The article finishes with a few small commands that make demos easier to record and explain.
Screenshots can be taken with Command-S, which saves the result to the desktop. For screen recordings, the post uses
simctl io:
xcrun simctl io booted recordVideo appVideo.mov
That command records the currently booted simulator until you stop it with Control-C, then writes the video to
appVideo.mov.
To make touch interactions visible in demos, the article also enables single-touch indicators with:
defaults write com.apple.iphonesimulator ShowSingleTouches 1
This is a small tweak, but it helps a lot in tutorial videos or bug-reproduction clips where viewers need to know exactly where the interaction happened.
If you want a GUI on top of simulator controls instead of memorizing commands, this article points to Control Room.
The recommended GUI option is twostraws/ControlRoom, a macOS app built specifically to control the Xcode Simulator.

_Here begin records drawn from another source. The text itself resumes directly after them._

theorem State.RunningOk.inv_of_seekStart (h : s.RunningOk) (hp : s.status.phase = .seekStart)
    (hpos : s.decPos.toNat = 0) : s.Inv where
  memories := h.memories
  phase    := by simp only [State.phaseOk, hp, h.busy]
  position := by simp only [State.positionOk, hp, hpos]
  header   := by simp only [State.headerOk, hp]
  outcome  := h.outcomeOk
  lengths  := h.lengthsOk

theorem State.RunningOk.inv_of_readHeader (h : s.RunningOk) (hp : s.status.phase = .readHeader)
    (hpos : 1 ≤ s.decPos.toNat ∧ s.decPos.toNat < 14) (hmark : s.byteAt .scratch 0 = startMarker) : s.Inv where
  memories := h.memories
  phase    := by simp only [State.phaseOk, hp, h.busy]
  position := by simp only [State.positionOk, hp]; exact hpos
  header   := by simp only [State.headerOk, hp]; exact hmark
  outcome  := h.outcomeOk
  lengths  := h.lengthsOk

/-- What the invariant says of READ_BODY alone: where the next byte goes, and the header that was latched. -/
structure State.ReadBodyOk (s : State) : Prop where
  low      : 14 ≤ s.decPos.toNat
  high     : s.decPos.toNat < 16 + s.rx.bodyLen.toNat
  fits     : 16 + s.rx.bodyLen.toNat ≤ s.cfg.frameBufCap
  marker   : s.byteAt .scratch 0 = startMarker
  checksum : checksum (s.memRead .scratch 1 11) = { a := s.byteAt .scratch 12, b := s.byteAt .scratch 13 }
  bodyLen  : s.rx.bodyLen = le16 (s.memRead .scratch 1 11) 9
  src      : s.rx.src = le32 (s.memRead .scratch 1 11) 1

theorem State.RunningOk.inv_of_readBody (h : s.RunningOk) (hp : s.status.phase = .readBody) (hr : s.ReadBodyOk) :
    s.Inv where
  memories := h.memories
  phase    := by simp only [State.phaseOk, hp, h.busy]
  position := by simp only [State.positionOk, hp]; exact ⟨hr.low, hr.high, hr.fits⟩
  header   := by simp only [State.headerOk, hp]; exact ⟨hr.marker, hr.checksum, hr.bodyLen, hr.src⟩
  outcome  := h.outcomeOk
  lengths  := h.lengthsOk

theorem State.Inv.of_readHeader (h : s.Inv) (hp : s.status.phase = .readHeader) :
    (1 ≤ s.decPos.toNat ∧ s.decPos.toNat < 14) ∧ s.byteAt .scratch 0 = startMarker := by
  have hpos := h.position
  have hhdr := h.header
  simp only [State.positionOk, State.headerOk, hp] at hpos hhdr
  exact ⟨hpos, hhdr⟩

theorem State.Inv.readBodyOk (h : s.Inv) (hp : s.status.phase = .readBody) : s.ReadBodyOk := by
  have hpos := h.position
  have hhdr := h.header
  simp only [State.positionOk, State.headerOk, hp] at hpos hhdr
  obtain ⟨hlow, hhigh, hfits⟩ := hpos
  obtain ⟨hmark, hchk, hlen, hsrc⟩ := hhdr
  exact ⟨hlow, hhigh, hfits, hmark, hchk, hlen, hsrc⟩

/-! What leaves the block's own state alone keeps the invariant. -/

theorem State.Inv.withOthers (h : s.Inv) (agenda : List Action) (answers : List RxEvent) (sent : List Byte)
    (accepted : Nat) (v : Word) :
    State.Inv { s with agenda := agenda, rxAnswers := answers, sent := sent, accepted := accepted, busData := v } :=
  ⟨h.memories, h.phase, h.position, h.header, h.outcome, h.lengths⟩

theorem State.Inv.setAgenda (h : s.Inv) (rest : List Action) : (s.setAgenda rest).Inv :=
  h.withOthers rest s.rxAnswers s.sent s.accepted s.busData

theorem State.Inv.setAnswers (h : s.Inv) (evs : List RxEvent) : (s.setAnswers evs).Inv :=
  h.withOthers s.agenda evs s.sent s.accepted s.busData

theorem State.Inv.busyFault (h : s.Inv) : s.busyFault.Inv :=
  ⟨h.memories, h.phase, h.position, h.header, h.outcome, h.lengths⟩

/-- A host write changes TX_*, RX_CAP and TXVAL, of which only TXVAL's form is in the invariant. -/
theorem State.Inv.busWrite (h : s.Inv) (offset : Nat) (v : Word) : (s.busWrite offset v).Inv := by
  have hmem := State.busWrite_memoriesWf h.memories offset v
  rw [State.busWrite_shape] at hmem ⊢
  exact ⟨hmem, h.phase, h.position, h.header, h.outcome, h.lengths⟩

/-! The shared operations. -/

theorem State.ContentsOk.storeBytes (h : s.ContentsOk) (m : MemId) (k : Nat) (bs : List Byte) :
    (s.storeBytes m k bs).ContentsOk where
  memories   := State.storeBytes_memoriesWf h.memories
  valueLen   := by rw [State.storeBytes_rx, State.storeBytes_cfg]; exact h.valueLen
  txFrameLen := by rw [State.storeBytes_txFrameLen, State.storeBytes_cfg]; exact h.txFrameLen

theorem State.ContentsOk.setRx (h : s.ContentsOk) {r : RxRegs} (hr : r.valueLen.toNat ≤ s.cfg.rxvalBytes) :
    (s.setRx r).ContentsOk := ⟨h.memories, hr, h.txFrameLen⟩

/-- Every end but the host procedure's own outcome leaves an idle state of the invariant. -/
theorem State.ContentsOk.finish_inv (h : s.ContentsOk) (hc : c ≠ .portWriteFailed) : (s.finish c).Inv :=
  State.ContentsOk.inv_of_idle ⟨h.memories, h.valueLen, h.txFrameLen⟩ rfl rfl hc

theorem State.RunningOk.setRx (h : s.RunningOk) (r : RxRegs) (hr : r.valueLen = s.rx.valueLen) :
    (s.setRx r).RunningOk :=
  ⟨h.toContentsOk.setRx (hr ▸ h.valueLen), h.busy, h.outcome, h.decCap⟩

theorem State.RunningOk.setPhase (h : s.RunningOk) (p : Phase) : (s.setPhase p).RunningOk :=
  ⟨⟨h.memories, h.valueLen, h.txFrameLen⟩, h.busy, h.outcome, h.decCap⟩

theorem State.RunningOk.setDecPos (h : s.RunningOk) (p : BitVec 17) : (s.setDecPos p).RunningOk :=
  ⟨⟨h.memories, h.valueLen, h.txFrameLen⟩, h.busy, h.outcome, h.decCap⟩

theorem State.RunningOk.storeScratch (h : s.RunningOk) (k : Nat) (bs : List Byte) :
    (s.storeBytes .scratch k bs).RunningOk :=
  ⟨h.toContentsOk.storeBytes .scratch k bs, h.busy, h.outcome, h.decCap⟩

theorem State.RunningOk.storeFrameByte (h : s.RunningOk) (b : Byte) : (storeFrameByte b s).RunningOk :=
  (h.storeScratch ..).setDecPos _

/-! Reset. -/

theorem Memory.wf_nil (dflt : Nat → Byte) : Memory.wf dflt [] := ⟨.nil, nofun⟩

/-- Empty memories, zero registers and an idle decoder. -/
theorem resetWith_inv (c : Config) (d : Draw) : (State.resetWith c d).Inv := by
  have hempty (m : MemId) : (State.resetWith c d).memWf m := by
    cases m <;> exact ⟨Memory.wf_nil _, nofun⟩
  exact State.ContentsOk.inv_of_idle ⟨⟨hempty _, hempty _, hempty _⟩, Nat.zero_le _, .inl rfl⟩ rfl rfl nofun

theorem platformReset_inv (s : State) : s.platformReset.Inv :=
  (resetWith_inv s.cfg (Draw.fresh s.draw)).withOthers s.agenda s.rxAnswers s.sent s.accepted s.busData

This article also leaves a few useful breadcrumbs at the end:
xcrun simctl status_bar "iPhone 8 Plus" override --help to inspect the available override flags directly on your machine.

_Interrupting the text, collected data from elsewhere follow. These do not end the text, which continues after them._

-- ==== Sys2Proof/WellFormed.lean ====
section
/-! DEFINITION. Which instruction terms an encoding exists for. -/

namespace Sys2Proof

/-- `1 <= distance <= WINDOW_SIZE` and `MIN_MATCH <= length <= MAX_MATCH` (R73, R80); the other items take every value
(R71, R72, R84). -/
def Instr.wellFormed : Instr → Bool
  | .encode => true
  | .decode => true
  | .flags _ => true
  | .lit _ => true
  | .matchTok distance length =>
    decide (1 ≤ distance) && decide (distance ≤ Config.windowSize) &&
      (decide (Config.minMatch ≤ length) && decide (length ≤ Config.maxMatch))

end Sys2Proof
end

The linked Stack Overflow posts in this article also help explain where some of these simulator tricks were first surfaced and documented.
The best part of this article is that it treats the simulator as a controllable test surface, not just a place where the app happens to run.
That mindset is still the useful one: set the status bar intentionally, drive appearance and battery state deliberately, feed local push payloads directly into the device, and record demos with visible touches when you need them.
Even if some exact commands evolve across Xcode versions, the workflows in this post are still the right categories to keep in your simulator toolbox.